Required work: Of the lines listed below, return exactly those that run from the line containing "theorem State.setSlot_setSlot (s" through the line containing "theorem askLine_setSlot (f", both included.

Available data:
/-! ### Resting slots -/

theorem expireHold_within (n : SlotId) (s : State) : Within s (expireHold n s).1 := by
  unfold expireHold
  split
  · next h =>
    dsimp only
    split
    · exact .toRest (by simp [h]) (by simp [h]) (by simp [h]) (by simp [h]) (by simp) (by simp) (by simp) rfl
    · exact .toRest (by simp [h]) (by simp [h]) (by simp [h]) (by simp [h]) (by simp) (by simp) (by simp) rfl
  · exact .refl s

theorem expireWarm_within (n : SlotId) (s : State) : Within s (expireWarm n s).1 := by
  unfold expireWarm
  split
  · next h => exact .toRest (by simp [h]) (by simp [h]) (by simp [h]) (by simp [h]) (by simp) (by simp) (by simp) rfl
  · exact .refl s

theorem expireOverrun_within (n : SlotId) (s : State) : Within s (expireOverrun n s) := by
  unfold expireOverrun
  split
  · next h =>
    refine (askPump_within n false s).trans ?_
    have off : ∀ x, (askPump n false s).mapOk → (askPump n false s).follows n x :=
      fun _ k => askPump_follows k (by simp [h, Slot.calls]) (by simp [h])
    split
    · exact .toRest (by simp [h]) (by simp [h]) (by simp [h]) (by simp [h]) (by simp) (by simp) (by simp) rfl (off _)
    · exact .toRest (by simp [h]) (by simp [h]) (by simp [h]) (by simp [h]) (by simp) (by simp) (by simp) rfl (off _)
  · exact .refl s

theorem reloadActivity_within (n : SlotId) (s : State) : Within s (reloadActivity n s).1 := by
  unfold reloadActivity
  dsimp only
  split
  · next h =>
    split
    · exact .toRest (by simp [h]) (by simp [h]) (by simp [h]) (by simp [h]) (by simp) (by simp) (by simp) rfl
    · exact .toRest (by simp [h]) (by simp [h]) (by simp [h]) (by simp [h]) (by simp) (by simp) (by simp) rfl
  · next h =>
    split
    · exact .refl s
    · exact .toRest (by simp [h]) (by simp [h]) (by simp [h]) (by simp [h]) (by simp) (by simp) (by simp) rfl
  · exact .refl s

/-! ### Failures -/

/-- A failure counted on a working slot, and where the slot goes: TRIPPED at the third. -/
theorem Slot.ok.fail {l : Latch} {x : Slot} (h : x.ok l) (ht : x.state ≠ .tripped) (hh : x.cls.heating = true)
    {st : SlotState} (h2 : st ≠ .idle) (h3 : st ≠ .diverting) (hw : st.works = false)
    (hc : x.failures + 1 ≥ 3 ↔ st = .tripped) :
    ({ x with failures := x.failures + 1, state := st } : Slot).ok l := by
  obtain ⟨k1, k2, k3, k4⟩ := h
  have : x.failures ≠ 3 := fun e => ht (k3.1 e)
  refine ⟨SlotClass.admits_of_heating hh h2 h3, ?_, ?_, fun _ => hw⟩
  · show x.failures + 1 ≤ 3; omega
  · rw [← hc]; show x.failures + 1 = 3 ↔ _; omega

theorem State.setSlot_setSlot (s : State) (n : SlotId) (x y : Slot) : (s.setSlot n x).setSlot n y = s.setSlot n y := by
  cases n <;> rfl

theorem askLine_setSlot (f : LineFunction) (v : Nat) (s : State) (n : SlotId) (x : Slot) :
    askLine f v (s.setSlot n x) = (askLine f v s).setSlot n x := by
  have h : (s.setSlot n x).carrier f = s.carrier f := rfl
  unfold askLine
  rw [h]
  cases s.carrier f <;> rfl

theorem askLine_setSlc (f : LineFunction) (v : Nat) (s : State) (c : Slc) :
    askLine f v { s with slc := c } = { askLine f v s with slc := c } := by
  have h : ({ s with slc := c } : State).carrier f = s.carrier f := rfl
  unfold askLine
  rw [h]
  cases s.carrier f <;> rfl

/-- A request for another line than the alert relay's may come before a report or after it. -/
theorem report_askLine {f : LineFunction} (hf : f ≠ .alertRelay) (v : Nat) (k : FaultKind) (x : Subject) (s : State) :
    report k x (askLine f v s) = askLine f v (report k x s) := by
  have move : ∀ (g : Flt) (p : Pins), ({ askLine f v s with flt := g, pins := p } : State) =
      askLine f v { s with flt := g, pins := p } := by
    intro g p
    have h : ({ s with flt := g, pins := p } : State).carrier f = s.carrier f := rfl
    unfold askLine
    rw [h]
    cases s.carrier f <;> rfl
  have e1 : (askLine f v s).flt = s.flt := by rw [askLine_eq]
  have e2 : (askLine f v s).pins = s.pins := by rw [askLine_eq]
  unfold report rejudge
  dsimp only
  rw [e1]
  split
  · have := move (s.flt.setRec k ((s.flt.kindRec k).report x)) s.pins
    have e3 : ({ askLine f v s with flt := s.flt.setRec k ((s.flt.kindRec k).report x) } : State) =
        { askLine f v s with flt := s.flt.setRec k ((s.flt.kindRec k).report x), pins := s.pins } := by rw [← e2]
    exact e3.trans this
  · rw [e2, move]
    split
    · rfl
    · rw [askLine_comm _ _ _ hf.symm]

theorem linesOff_setSlot (m : SlotId) (s : State) (n : SlotId) (x : Slot) :
    linesOff m (s.setSlot n x) = (linesOff m s).setSlot n x := by
  simp [linesOff, askCall, askPump, askLine_setSlot]

theorem rejudge_setSlot (f : Flt) (s : State) (n : SlotId) (x : Slot) :
    rejudge f (s.setSlot n x) = (rejudge f s).setSlot n x := by
  unfold rejudge
  by_cases h : f.relayCondition = s.flt.relayCondition
  · rw [if_pos (c := f.relayCondition = (s.setSlot n x).flt.relayCondition) h, if_pos h]; rfl
  · rw [if_neg (c := f.relayCondition = (s.setSlot n x).flt.relayCondition) h, if_neg h]
    exact askLine_setSlot _ _ { s with flt := f, pins := { s.pins with alertLow := f.pinCondition } } _ _

theorem report_setSlot (k : FaultKind) (j : Subject) (s : State) (n : SlotId) (x : Slot) :
    report k j (s.setSlot n x) = (report k j s).setSlot n x := by
  unfold report
  by_cases h : (s.flt.kindRec k).masked = true
  · rw [if_pos (c := ((s.setSlot n x).flt.kindRec k).masked = true) h, if_pos h]; rfl
  · rw [if_neg (c := ((s.setSlot n x).flt.kindRec k).masked = true) h, if_neg h]; exact rejudge_setSlot ..

theorem State.setSlot_slot (s : State) (n : SlotId) : s.setSlot n (s.slot n) = s := by
  cases n <;> rfl

theorem startFailure_within (n : SlotId) (s : State) : Within s (startFailure n s).1 := by
  unfold startFailure
  split
  · next h =>
    dsimp only
    have key : ∀ st : SlotState, st ≠ .idle → st ≠ .diverting → st.works = false →
        ((s.slot n).failures + 1 ≥ 3 ↔ st = .tripped) → ∀ u : State, Within s u → (u.mapOk → ∀ x, u.follows n x) → u.slot n = s.slot n →
        Within s (u.setSlot n { s.slot n with failures := (s.slot n).failures + 1, state := st }) := by
      intro st h1 h2 h3 h4 u hu hq hsl
      refine hu.trans (.setSlot (fun hs hn => ?_) (fun k => hq k _) (by rw [hsl]; rfl))
      rw [hsl] at hn
      exact hn.fail (by simp [h]) (hn.heating (by simp [h]) (by simp [h]) (by simp [h])) h1 h2 h3 h4
    simp only [linesOff_slot, report_slot, State.slot_setSlot, if_true, State.setSlotState, report_setSlot,
      State.setSlot_setSlot]
    split
    · next hc =>
      exact key .tripped (by simp) (by simp) rfl (by simp [hc]) _
        (((linesOff_within n s).trans (report_within ..)).trans (report_within ..))
        (fun k _ => ((linesOff_follows (by simpa using k) (by simp [h])).report ..).report ..) (by simp)
    · next hc =>
      exact key (.hold _) (by simp) (by simp) rfl (by simpa using hc) _
        ((linesOff_within n s).trans (report_within ..))
        (fun k _ => (linesOff_follows (by simpa using k) (by simp [h])).report ..) (by simp)
  · exact .refl s

theorem loseConfirm_within (n : SlotId) (s : State) : Within s (loseConfirm n s).1 := by
  unfold loseConfirm
  split
  · next r z h =>
    dsimp only
    have hne : (s.slot n).state ≠ .tripped := by simp [h]
    simp only [report_slot]
    split
    · next hc =>
      simp only [State.setSlotState, linesOff_slot, linesOff_setSlot, State.slot_setSlot, if_true, State.setSlot_setSlot,
        report_setSlot]
      refine (((report_within .confirmLost (.slot n) s).trans (linesOff_within n _)).trans (report_within ..)).trans
        (.setSlot (fun hs hn => ?_)
          (fun k => (linesOff_follows (by simpa using k) (by simp [h])).report ..)
          (by simp only [report_slot, linesOff_slot]; rfl))
      simp only [report_slot, linesOff_slot] at hn
      exact hn.fail hne (hn.heating (by simp [h]) (by simp [h]) (by simp [h])) (by simp) (by simp) rfl (by simp [hc])
    · next hc =>
      refine (report_within .confirmLost (.slot n) s).trans ?_
      refine (Within.setSlot (fun hs hn => ?_) (fun _ => by
        unfold State.follows; rw [report_slot]; exact ⟨.inl, .inl, .inl⟩) (by rw [report_slot]; rfl)).trans
        (stopSlot_within (r := r) (h := z) (by simp [h]))
      rw [report_slot] at hn
      obtain ⟨k1, k2, k3, k4⟩ := hn
      refine ⟨k1, ?_, ?_, k4⟩
      · show (s.slot n).failures + 1 ≤ 3; omega
      · show (s.slot n).failures + 1 = 3 ↔ (s.slot n).state = .tripped
        simp only [hne, iff_false]; omega
  · exact .refl s

theorem confirmChanged_within (n : SlotId) (b : Bool) (s : State) : Within s (confirmChanged n b s).1 := by
  unfold confirmChanged
  split
  · exact reloadActivity_within ..
  · exact reloadActivity_within ..
  · next h =>
    split
    · exact enterRunning_within (by simp [h]) fun hs => hs.starting h
    · exact .refl s
  · split
    · exact .refl s
    · exact loseConfirm_within ..
  · exact .refl s

/-! ### Diverters -/

/-- A diverter has no call and no pump line that is asked on. -/
theorem Slot.diverter_still {x : Slot} (hc : x.cls = .diverter) : x.calls = false ∧ x.pumps = false := by
  simp [Slot.calls, Slot.pumps, hc, SlotClass.heating]

/-- What an evaluation leaves of the slot (R102). -/
theorem evaluateDiverter_within (n : SlotId) (s : State) : Within s (evaluateDiverter n s) := by
  unfold evaluateDiverter
  dsimp only
  split
  · next hc =>
    have rest : (s.slot n).ok s.scu.latch → (s.slot n).failures ≤ 3 ∧ (s.slot n).failures ≠ 3 := by
      rintro ⟨k1, k2, k3, _⟩
      refine ⟨k2, fun e => ?_⟩
      rw [hc.1, k3.1 e] at k1
      simp [SlotClass.admits] at k1
    split
    · next hd =>
      simp only [Bool.and_eq_true] at hd
      have hl := State.grantsOpen_latch hd.1.1.1.1
      refine Within.trans (.setSlot (fun _ hn => ?_) fun _ => ?_) (askLine_within _ _ _ fun _ => ?_)
      · obtain ⟨k2, h3⟩ := rest hn
        exact ⟨by simp [hc.1, SlotClass.admits], k2, by simp [h3], fun h => absurd hl h⟩
      · have := Slot.diverter_still hc.1
        exact ⟨fun k => absurd k (by simp [this.1]), fun k => absurd k (by simp [this.2]),
          fun _ => .inl (by simp [Slot.diverts, hc.1])⟩
      · simp [State.warrants, Slot.diverts, hc.1]
    · rw [askLine_setSlot]
      refine (askLine_within (.diverterDrive n) 0 s (by simp)).trans (.setSlot (fun _ hn => ?_) (fun hm => ?_) ?_)
      · rw [askLine_slot, askLine_scu] at hn
        rw [askLine_scu]
        obtain ⟨k2, h3⟩ := rest hn
        exact ⟨by simp [hc.1, SlotClass.admits], k2, by simp [h3], fun _ => rfl⟩
      · have := Slot.diverter_still (x := (askLine (.diverterDrive n) 0 s).slot n) (by rw [askLine_slot]; exact hc.1)
        exact ⟨fun k => absurd k (by rw [this.1]; simp), fun k => absurd k (by rw [this.2]; simp),
          fun _ => .inr (askLine_silent ((askLine_mapOk ..).1 hm) (by simp))⟩
      · rw [askLine_slot]; rfl
  · exact .refl s

theorem evaluateDiverters_within (s : State) : Within s (evaluateDiverters s) :=
  Within.foldl (fun s n => evaluateDiverter_within n s) allSlots s

theorem setSurplus_within (w : Nat) (t : Option Nat) (s : State) : Within s (setSurplus w t s) :=
  (Within.setSurplusFields s w t).trans (evaluateDiverters_within _)

/-- A fold of operations that send notices. -/
theorem Within.foldSent {f : SlotId → State → Sent} (h : ∀ n s, Within s (f n s).1) (l : List SlotId) (x : Sent) :
    Within x.1 (l.foldl (fun (x : Sent) n => x.andThen (f n)) x).1 := by
  induction l generalizing x with
  | nil => exact .refl _
  | cons n l ih => exact (h n x.1).trans (ih (x.andThen (f n)))

theorem scuUpdateCompleted_within (s : State) : Within s (scuUpdateCompleted s).1 := by
  have h := Within.foldSent (fun n s => ceilingTest_within n s) allSlots (s, [])
  unfold scuUpdateCompleted
  dsimp only at h ⊢
  exact h.trans (evaluateDiverters_within _)

end Sys2Proof.Machine
end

Task output:
theorem State.setSlot_setSlot (s : State) (n : SlotId) (x y : Slot) : (s.setSlot n x).setSlot n y = s.setSlot n y := by
  cases n <;> rfl

theorem askLine_setSlot (f : LineFunction) (v : Nat) (s : State) (n : SlotId) (x : Slot) :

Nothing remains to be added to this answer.